I take a sip of coffee to avoid answering, but Taylor’s not done.
“What happened after the festival?”
“Nothing.”
“Try again.”
“Taylor—”
“Reese Ashton, you’re my brother and I love you, but you’re an idiot if you let her slip away again.” She sits beside me. “What happened?”
I cave. “We slept together.”
“Finally! So what’s the problem?”
“She thinks it was a mistake. Or maybe not a mistake, but... complicated. She’s pulling back, trying to maintain boundaries.”
“Because she’s scared.”
“Of what?”
“Of feeling too much. Of this becoming too real.” Taylor studies me. “The question is, what are you going to do about it?”
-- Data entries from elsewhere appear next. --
-- ==== Sys2Proof/Laws/PerInstr.lean ====
section
/-! SUPPORT. Statements made of every operation, one lemma a constructor. -/

namespace Sys2Proof.Laws

/-- The length of an operation's descriptor: 1 and the operand bytes of R94's table (R97). -/
def descriptorLength : Instr → Nat
  | .i2cWrite _ d => 3 + d.length
  | .i2cRead _ _ => 3
  | .uartSendStr d => 2 + d.length
  | .uartSendLine d => 2 + d.length
  | .uartSend _ | .i2cXfer _ | .i2cByteOut _ | .i2cMasterAck _ | .i2cAddress _ | .uartFrames _ => 2
  | .csEnter | .csExit | .i2cStart | .i2cStop | .i2cBitClock | .i2cWaitSclHigh | .i2cByteIn | .i2cAckCheck | .i2cOpen
  | .i2cClose | .uartWaitIdle | .timerCompare | .usiOvfIrq => 1

/-- The format of the classes in `opcode[7:4]` (R94). -/
def classFormat (c : Nat) : Option Format :=
  match c with
  | 1 | 2 | 3 => some .cmd
  | 4 | 5 => some .uop
  | 6 => some .evt
  | _ => none

/-- The descriptor begins with the operation's opcode, is as long as R97 says and no longer than the longest one where
the operation is well formed, and the opcode's class is the operation's format (R93, R94, R97). -/
def Descriptor.Statement (i : Instr) : Prop :=
  (encode i).head? = some (opcode i) ∧ (encode i).length = descriptorLength i ∧
  (i.wellFormed = true → (encode i).length ≤ longestDescriptor) ∧
  classFormat ((opcode i).toNat / 16) = some i.format

theorem Descriptor.i2cWrite (a : Byte) (d : List Byte) : Descriptor.Statement (.i2cWrite a d) := by
  refine ⟨rfl, by simp [encode, operandBytes, bufferBytes, descriptorLength]; try omega, fun h => ?_, by simp [opcode, classFormat, Instr.format]⟩
  simp [Instr.wellFormed] at h
  simp [encode, operandBytes, bufferBytes, longestDescriptor]; omega

theorem Descriptor.i2cRead (a : Byte) (n : Nat) : Descriptor.Statement (.i2cRead a n) := by
  exact ⟨rfl, rfl, fun _ => by simp [encode, operandBytes, longestDescriptor], by simp [opcode, classFormat, Instr.format]⟩

theorem Descriptor.uartSend (b : Byte) : Descriptor.Statement (.uartSend b) := by
  exact ⟨rfl, rfl, fun _ => by simp [encode, operandBytes, longestDescriptor], by simp [opcode, classFormat, Instr.format]⟩

theorem Descriptor.uartSendStr (d : List Byte) : Descriptor.Statement (.uartSendStr d) := by
  refine ⟨rfl, by simp [encode, operandBytes, bufferBytes, descriptorLength]; try omega, fun h => ?_, by simp [opcode, classFormat, Instr.format]⟩
  simp [Instr.wellFormed] at h
  simp [encode, operandBytes, bufferBytes, longestDescriptor]; omega

theorem Descriptor.uartSendLine (d : List Byte) : Descriptor.Statement (.uartSendLine d) := by
  refine ⟨rfl, by simp [encode, operandBytes, bufferBytes, descriptorLength]; try omega, fun h => ?_, by simp [opcode, classFormat, Instr.format]⟩
  simp [Instr.wellFormed] at h
  simp [encode, operandBytes, bufferBytes, longestDescriptor]; omega

theorem Descriptor.csEnter : Descriptor.Statement .csEnter := by
  exact ⟨rfl, rfl, fun _ => by decide, by decide⟩

theorem Descriptor.csExit : Descriptor.Statement .csExit := by
  exact ⟨rfl, rfl, fun _ => by decide, by decide⟩

theorem Descriptor.i2cStart : Descriptor.Statement .i2cStart := by
  exact ⟨rfl, rfl, fun _ => by decide, by decide⟩

theorem Descriptor.i2cStop : Descriptor.Statement .i2cStop := by
  exact ⟨rfl, rfl, fun _ => by decide, by decide⟩

theorem Descriptor.i2cXfer (n : Nat) : Descriptor.Statement (.i2cXfer n) := by
  exact ⟨rfl, rfl, fun _ => by simp [encode, operandBytes, longestDescriptor], by simp [opcode, classFormat, Instr.format]⟩

theorem Descriptor.i2cBitClock : Descriptor.Statement .i2cBitClock := by
  exact ⟨rfl, rfl, fun _ => by decide, by decide⟩

theorem Descriptor.i2cWaitSclHigh : Descriptor.Statement .i2cWaitSclHigh := by
  exact ⟨rfl, rfl, fun _ => by decide, by decide⟩

theorem Descriptor.i2cByteOut (b : Byte) : Descriptor.Statement (.i2cByteOut b) := by
  exact ⟨rfl, rfl, fun _ => by simp [encode, operandBytes, longestDescriptor], by simp [opcode, classFormat, Instr.format]⟩

theorem Descriptor.i2cByteIn : Descriptor.Statement .i2cByteIn := by
  exact ⟨rfl, rfl, fun _ => by decide, by decide⟩

theorem Descriptor.i2cAckCheck : Descriptor.Statement .i2cAckCheck := by
  exact ⟨rfl, rfl, fun _ => by decide, by decide⟩

theorem Descriptor.i2cMasterAck (k : Bool) : Descriptor.Statement (.i2cMasterAck k) := by
  exact ⟨rfl, rfl, fun _ => by simp [encode, operandBytes, longestDescriptor], by simp [opcode, classFormat, Instr.format]⟩

theorem Descriptor.i2cOpen : Descriptor.Statement .i2cOpen := by
  exact ⟨rfl, rfl, fun _ => by decide, by decide⟩

theorem Descriptor.i2cClose : Descriptor.Statement .i2cClose := by
  exact ⟨rfl, rfl, fun _ => by decide, by decide⟩

theorem Descriptor.i2cAddress (r : Bool) : Descriptor.Statement (.i2cAddress r) := by
  exact ⟨rfl, rfl, fun _ => by simp [encode, operandBytes, longestDescriptor], by simp [opcode, classFormat, Instr.format]⟩

theorem Descriptor.uartFrames (b : Byte) : Descriptor.Statement (.uartFrames b) := by
  exact ⟨rfl, rfl, fun _ => by simp [encode, operandBytes, longestDescriptor], by simp [opcode, classFormat, Instr.format]⟩

theorem Descriptor.uartWaitIdle : Descriptor.Statement .uartWaitIdle := by
  exact ⟨rfl, rfl, fun _ => by decide, by decide⟩

theorem Descriptor.timerCompare : Descriptor.Statement .timerCompare := by
  exact ⟨rfl, rfl, fun _ => by decide, by decide⟩

theorem Descriptor.usiOvfIrq : Descriptor.Statement .usiOvfIrq := by
  exact ⟨rfl, rfl, fun _ => by decide, by decide⟩

end Sys2Proof.Laws
end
She leaves me with that thought, and I spend the morning turning it over in my mind while handling routine lodge maintenance. By lunch, I have a plan.
I find Audra in the garden, laptop open, supposedly working but actually staring into space.
“Hey,” I say softly.
She startles, quickly pulling up a spreadsheet. “Oh, hi. Just reviewing the vendor contracts. Did you know flowers have a 300% markup for weddings?”
“Audra.”
“We should probably use local wildflowers instead. More authentic.”
“Audra.”
“I’ll make a note to—”
“Will you have dinner with me tonight?”
She finally looks at me, wary. “We have dinner every night.”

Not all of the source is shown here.